Challenges for Governance


The authors identify four main challenges for governing commons:
● issues can be global in nature, with "environmental outcomes spatially displaced from
their causes and hard-to-monitor, larger scale economic incentives that may not be
closely aligned with the conditions of local ecosystems."
● differences in power between actors allow some groups to dominate others, especially
local groups
● policymakers who are unaware of the full range of governance tools that could involve
local groups
● no issue can be uniformly solved by a single type of ownership or power

Requirements of Adaptive Governance in Complex Systems


The authors argue that the answer to these challenges is adaptive governance, where institutions
are "designed to allow for adaptation" when facing issues where "fixed rules are likely to fail."
Adaptive governance requires the following things:
● information systems that match the scale of the problems, are verified, and are
presented in a way that empowers everyone involved
● means to deal with conflict, which is a fundamentally important ingredient in commons
governance.
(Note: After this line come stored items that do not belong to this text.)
/-! The Spout claim and the time (R311, 18_bringup_power.md R347). -/

/-- R311: an MFCR of SPT_CLAIM: the value, and one event taken from the active source. -/
def State.claim (s : State) (c : CoreId) : State × Word :=
  let k := s.core c
  let n := k.act k.arch.world k.arch.level
  if n = 0x3FF then (s, 0x3FF)
  else
    let x := s.anySrc c n.toNat
    let level := decide (x.sense ≤ 1)
    let inp := if n.toNat < 32 then s.privInput c n.toNat else s.srcInput n.toNat
    if s.srcTarget c n.toNat ≠ s.leadOf c then (s, 0x3FF)
    else if !level && decide (0 < x.count) && k.txn.isNone then
      let y := { x with count := x.count - 1 }
      let s := if n.toNat < 32 then s.setPriv c n.toNat y else s.setSrc n.toNat y
      (s, BitVec.ofNat 64 (2 ^ 63 + y.count * 2 ^ 48 + n.toNat))
    else
      (s, BitVec.ofNat 64 ((if level then 2 ^ 62 else 0) + x.countAt inp * 2 ^ 48 + n.toNat))

/-- DTBNOW of R347. -/
def State.dtbNowWord (s : State) : Word := BitVec.ofNat 64 (s.ns * 2 ^ 32 + s.frac * 2 ^ 16 + s.sec % 2 ^ 16)

/-! What a bundle's B-class syllable forbids or aborts before anything is performed. -/

/-- The exception of a bundle's B-class syllable, or the abort it brings to an open transaction (R201-R203, R260,
R283). -/
def State.bopStop (s : State) (c : CoreId) (o : BOp) : Option MemStop :=
  let k := s.core c
  let a := k.arch
  let tx := k.txn.isSome
  match o with
  | .jump t => if t.toNat % 4 ≠ 0 then some (.exc (plainExc .align)) else none
  | .levelCall cause _ =>
    if (callTarget a cause).isNone then some (.exc (illegalExc a.pc)) else if tx then some (.abort 10) else none
  | .xret =>
    let h := a.hset a.world a.level
    if a.level = .U then some (.exc (illegalExc a.pc))
    else if tx then some (.abort 10)
    else if !(xretOk a.world a.level h.savedWorld h.savedLevel (s.pair (pairOf c)).sok) then some (.exc (illegalExc a.pc))
    else none
  | .tbegin _ _ => if (k.txn.map (·.depth)) = some 31 then some (.abort 6) else none
  | .tcommit => if tx then none else some (.exc (illegalExc a.pc))
  | .isync => if tx then some (.abort 11) else none
  | .pclr all => if all && decide (a.level ≠ .M) then some (.exc (plainExc .privileged)) else if tx then some (.abort 11) else none
  | .mtcr n v => match s.mtcrExc c n v with
    | some e => some (.exc e)
    | none => if tx then some (.abort 11) else none
  | .claim _ => if a.level = .U then some (.exc (plainExc .privileged)) else none
  | _ => none

/-! Outside accesses of a locked pair (R318). -/

/-- Whether one access of a bundle is an outside access. -/
def State.outsideOp (s : State) (c : CoreId) (m : MemOp) : Bool :=
  let ty (va : Word) (n : Nat) (k : AccKind) : Option (Nat × RType) :=
    match (s.xlate c va n k).2 with
    | .ok (p :: _, t) => some (p.1, t)
    | _ => none
  let ridge (va : Word) (n : Nat) : Bool := match ty va n .read with
    | some (pa, _) => decide (ridgeBase ≤ pa)
    | none => false
  match m with
  | .load _ va n _ => match ty va n .read with
    | some (pa, t) => t.isDevice || decide (ridgeBase ≤ pa)
    | none => false
  | .popRet va => match ty va 8 .read with
    | some (pa, t) => t.isDevice || decide (ridgeBase ≤ pa)
    | none => false
  | .store va n _ => match ty va n .write with
    | some (_, t) => decide (t ≠ .normalWB) || !((s.core c).l2En)
    | none => false
  | .macd _ _ _ _ va vb _ _ => ridge va 8 || ridge vb 8
  | .block op _ _ _ vd va vb => decide (vb ≠ 0) && ((decide (op ≠ 1) && (match ty vd 1 .write with
    | some (_, t) => decide (t ≠ .normalWB) || !((s.core c).l2En)
    | none => false)) || (decide (op = 0) && ridge (if (chunkOf op vd va vb).1 then va + vb - 1 else va) 1)
      || (decide (op = 1) && (ridge vd 1 || ridge va 1)))
  | .amo _ _ _ _ _ => true
  | .cmo _ _ => true
  | _ => false

/-- Whether a bundle holds an outside access (R318); an injected one is an outside access (R360). -/
def State.outside (s : State) (c : CoreId) (b : Bundle) : Bool :=
  s.locked (pairOf c) && ((s.core c).txn.isNone) &&
  ((s.core c).dbg.inject || b.mem.any (fun m => s.outsideOp c m)
    || (match b.bop with
        | some (.claim _) => true
        | some (.mtcr n v) => decide (ctlAbs (s.core c).arch n = 0x138) && bitAt v 10
        | _ => false))

/-- A cairn boundary taken at once (R316): every entry drained, results landed, checkpoint taken. -/
def State.boundaryNow (s : State) (p : Fin 16) (early : Bool) : State :=
  let d := s.drainAll (evenCore p)
  let s := d.1.cairnTake p
  if early then s.bump (Blk.crn p.val) Ctr.CRN_FORCED else s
In this sense, designing for conflict and negotiation should be a basic
principle.
● inducing rule compliance through formal and informal sanctions, incentives, or group
exclusion
● physical and technological infrastructure, including "communication and transportation
technologies" to support collective reporting (here, they mention fishers who use mobile
phones to report unauthorized fishing) or link local communities with global systems
● be prepared for change, expecting a co-evolutionary race where contesting groups are
constantly seeking a competitive advantage in the ongoing struggle

Strategies for Meeting the Requirements of Adaptive


Governance
In this section, the authors offer three strategies for dealing with large-scale commons governance:
● analytic deliberation where "scientists, resource users, and interested publics" use
information together to deliberate on commons uses.
● nested institutional arrangements which include policies all the way from international
agreements down to local policies, to avoid setting policies at too high or low a level
● Institutional variety. Rather than suggesting a single solution, creating an ecosystem of
different kinds of policies and spaces of contention. Why? Because "innovative rule
evaders can have more trouble with a multiplicity of rules than with a single type of rule."